This is why it is so hard for politicians to go against hawkish positions.
Security is both a feeling and a reality, and they're different. You can feel secure even though you're not, and you can be secure even though you don't feel it. There are two different concepts mapped onto the same word - the English language isn't working very well for us here - and it can be hard to know which one we're talking about when we use the word.
The key here is whether we notice. The feeling and reality of security tend to converge when we take notice, and diverge when we don't. People notice when 1) there are enough positive and negative examples to draw a conclusion, and 2) there isn't too much emotion clouding the issue.
Both elements are important. If someone tries to convince us to spend money on a new type of home burglar alarm, we as society will know pretty quickly if he's got a clever security device or if he's a charlatan; we can monitor crime rates. But if that same person advocates a new national antiterrorism system, and there weren't any terrorist attacks before it was implemented, and there weren't any after it was implemented, how do we know if his system was effective?
...People are more likely to realistically assess these incidents if they don't contradict preconceived notions about how the world works. For example: It's obvious that a wall keeps people out, so arguing against building a wall across America's southern border to keep illegal immigrants out is harder to do.
The other thing that matters is agenda. There are lots of people, politicians, companies and so on who deliberately try to manipulate your feeling of security for their own gain. They try to cause fear. They invent threats. They take minor threats and make them major. And when they talk about rare risks with only a few incidents to base an assessment on - terrorism is the big example here - they are more likely to succeed.
One reason FDR focused on freedom from fear is because fear creates an opening for authoritarian behavior. And while I don't buy the hope message of Obama, I can see a good argument that it is driving at the same concept. Schneier doesn't see any obvious antidote to the problem of security theater and our vulnerability to making good decisions.

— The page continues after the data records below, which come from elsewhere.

/-- The Keeper latches a fault: the log entry first, then SAFE_N, FAULT_N and the reaction (R576, R581, R583, R592).
`off` says that the device is placed in OFF. -/
def State.latch (s : State) (b : KprBit) (cause who : Nat) (value : U32) : State :=
  let bits := b.bits ||| (if s.kpr.injecting then 0x400#11 else 0)
  let flags := b2n s.kpr.injecting + 2 * b2n s.kpr.safe
    + 4 * b2n (b.bits &&& 0x222#11 != 0) + 8 * b2n (b == .thermal)
  let s := s.kprLog b.idx cause who (BitVec.ofNat 8 flags) value
  let s := s.updKpr (fun k => { k with fault := k.fault ||| bits, live := k.live ||| b.bits,
                                       injecting := false })
  let s := (s.kprEvent 1).safeDrop
  if b.bits &&& 2#11 != 0 then s.deviceStop
  else if b = .thermal then s.updSup (fun p => { p with power := .off })
  else s

/-- A device fault without a bit of its own: DEVICE alone is latched (R576). -/
def State.deviceFault (s : State) (unit cause : Nat) (value : U32) : State :=
  if s.kpr.stopped then s else s.latch .device cause unit value

end Sys2Proof.Machine
end

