-- ==== Sys2Proof/Machine/Ecc.lean ====
section
/-!
DEFINITION. The channel interleave and the reports of uncorrectable DRAM lines (07 R220, R237–R239).
-/
namespace Sys2Proof.Machine
open Sys2Proof

/-- The region holds the device address. -/
def MemRegion.maps (r : MemRegion) (a : Nat) : Bool :=
  r.en && r.base.toNat ≤ a && a < r.base.toNat + r.size.toNat

/-- Channels of a region. -/
def MemRegion.wayCount (r : MemRegion) : Nat := 2 ^ r.ways.toNat

/-- Channel and channel-local address of a device address in the region (R220). -/
def MemRegion.locate (r : MemRegion) (a : Nat) : Nat × Nat :=
  let o := a - r.base.toNat
  let u := o / 2 ^ r.grain.toNat
  (r.chFirst.toNat + u % r.wayCount,
   r.chOffset.toNat + u / r.wayCount * 2 ^ r.grain.toNat + o % 2 ^ r.grain.toNat)

/-- Channel and channel-local address of a DRAM address (R220). -/
def State.locate (s : State) (a : Nat) : Option (Nat × Nat) :=
  (s.mem.region.toList.find? (fun r => r.maps a)).map (fun r => r.locate a)

/-- The device address of a channel-local address: the inverse of R220. -/
def MemRegion.address (r : MemRegion) (ch local_ : Nat) : Nat :=
  let g := 2 ^ r.grain.toNat
  let x := local_ - r.chOffset.toNat
  r.base.toNat + (x / g * r.wayCount + (ch - r.chFirst.toNat)) * g + x % g

/-- The device address of channel `ch`'s local address, where a region maps it. -/
def State.deviceAddr (s : State) (ch local_ : Nat) : Option Nat :=
  (s.mem.region.toList.find? (fun r =>
    r.en && r.chFirst.toNat ≤ ch && ch < r.chFirst.toNat + r.wayCount && r.chOffset.toNat ≤ local_
      && local_ < r.chOffset.toNat + r.size.toNat / r.wayCount)).map (fun r => r.address ch local_)

/-- An uncorrectable error lies in the bytes at a device address (R238, R427). -/
def State.readUe (s : State) (a n : Nat) : Bool :=
  s.mem.ecc.any (fun e => e.2 == .uncorrectable && a / 64 ≤ e.1 && e.1 ≤ (a + n - 1) / 64) ||
  s.str.fs.poison.any (fun w => 0x010000000000 ≤ a && (a - 0x010000000000) / 8 ≤ w
    && w ≤ (a + n - 1 - 0x010000000000) / 8)

/-- One uncorrectable line (device address / 64) is met: counted, recorded, logged; in firmware's region it is a device
fault (R238; 07, Memory faults). -/
def State.ueLine (s : State) (line : Nat) : State :=
  match s.locate (64 * line) with
  | none => s
  | some (ch, a) =>
    let c : Fin 4 := ⟨ch % 4, Nat.mod_lt _ (by decide)⟩
    let s := s.updDmc c (fun d => { d with
      eccUe := satInc d.eccUe, ueLine := if d.ueValid then d.ueLine else BitVec.ofNat 27 (a / 64), ueValid := true })
    let s := s.faultLog (0x22 + c.val) Status.internal.code (BitVec.ofNat 32 line)
    if 64 * line < 0x10000000 then s.deviceFault (0x22 + c.val) 0 (BitVec.ofNat 32 line) else s

/-- An uncorrectable Feature Store word is met: it is poisoned, counted and recorded; more than 16 distinct words of a
bank within 1 s are a device fault (R427, R439). -/
def State.fsUe (s : State) (w : Nat) : State :=
  let fs := s.str.fs
  let now := s.clock
  let seen := (w, now) :: fs.ueSeen.filter (fun x => x.1 != w && now ≤ x.2 + 1000000)
  let s : State := { s with str := { s.str with fs := { fs with
    poison := if fs.poison.contains w then fs.poison else fs.poison ++ [w]
    eccUe := satInc fs.eccUe, ueSeen := seen, ueValid := true
    ueWord := if fs.ueValid then fs.ueWord else BitVec.ofNat 24 w } } }
  if 16 < (seen.filter (fun x => x.1 / 262144 == w / 262144)).length then s.deviceFault 0x37 0 (BitVec.ofNat 32 (w / 262144)) else s

/-- Channel-local address of the check bytes of the line at `a`, in a channel of `2 ^ l` bytes (R223). -/
def eccAt (l a : Nat) : Nat := 2 ^ l / 16 * 15 + a / 64 * 4

end Sys2Proof.Machine
end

I think there are two. One, it is critical to point out that politicians have an incentive to centralize power in the name of security so as to create a general warinesss around anything done by the government in the name of national security. Abuse of this concept is immensely dangerous, and actually cuts across the political spectrum. Two, it is critical that we be situated in community spaces so we can collectively make and discuss security decisions. TV is a fear-based device, the internet allows for more rational conversations. To take a simple example, local broadcasters often do stories about online child predators and rarely discuss global warming. The internet has relatively much more discussion of climate change and much less discussion of child predators, probably because a healthy social context allows better decision-making.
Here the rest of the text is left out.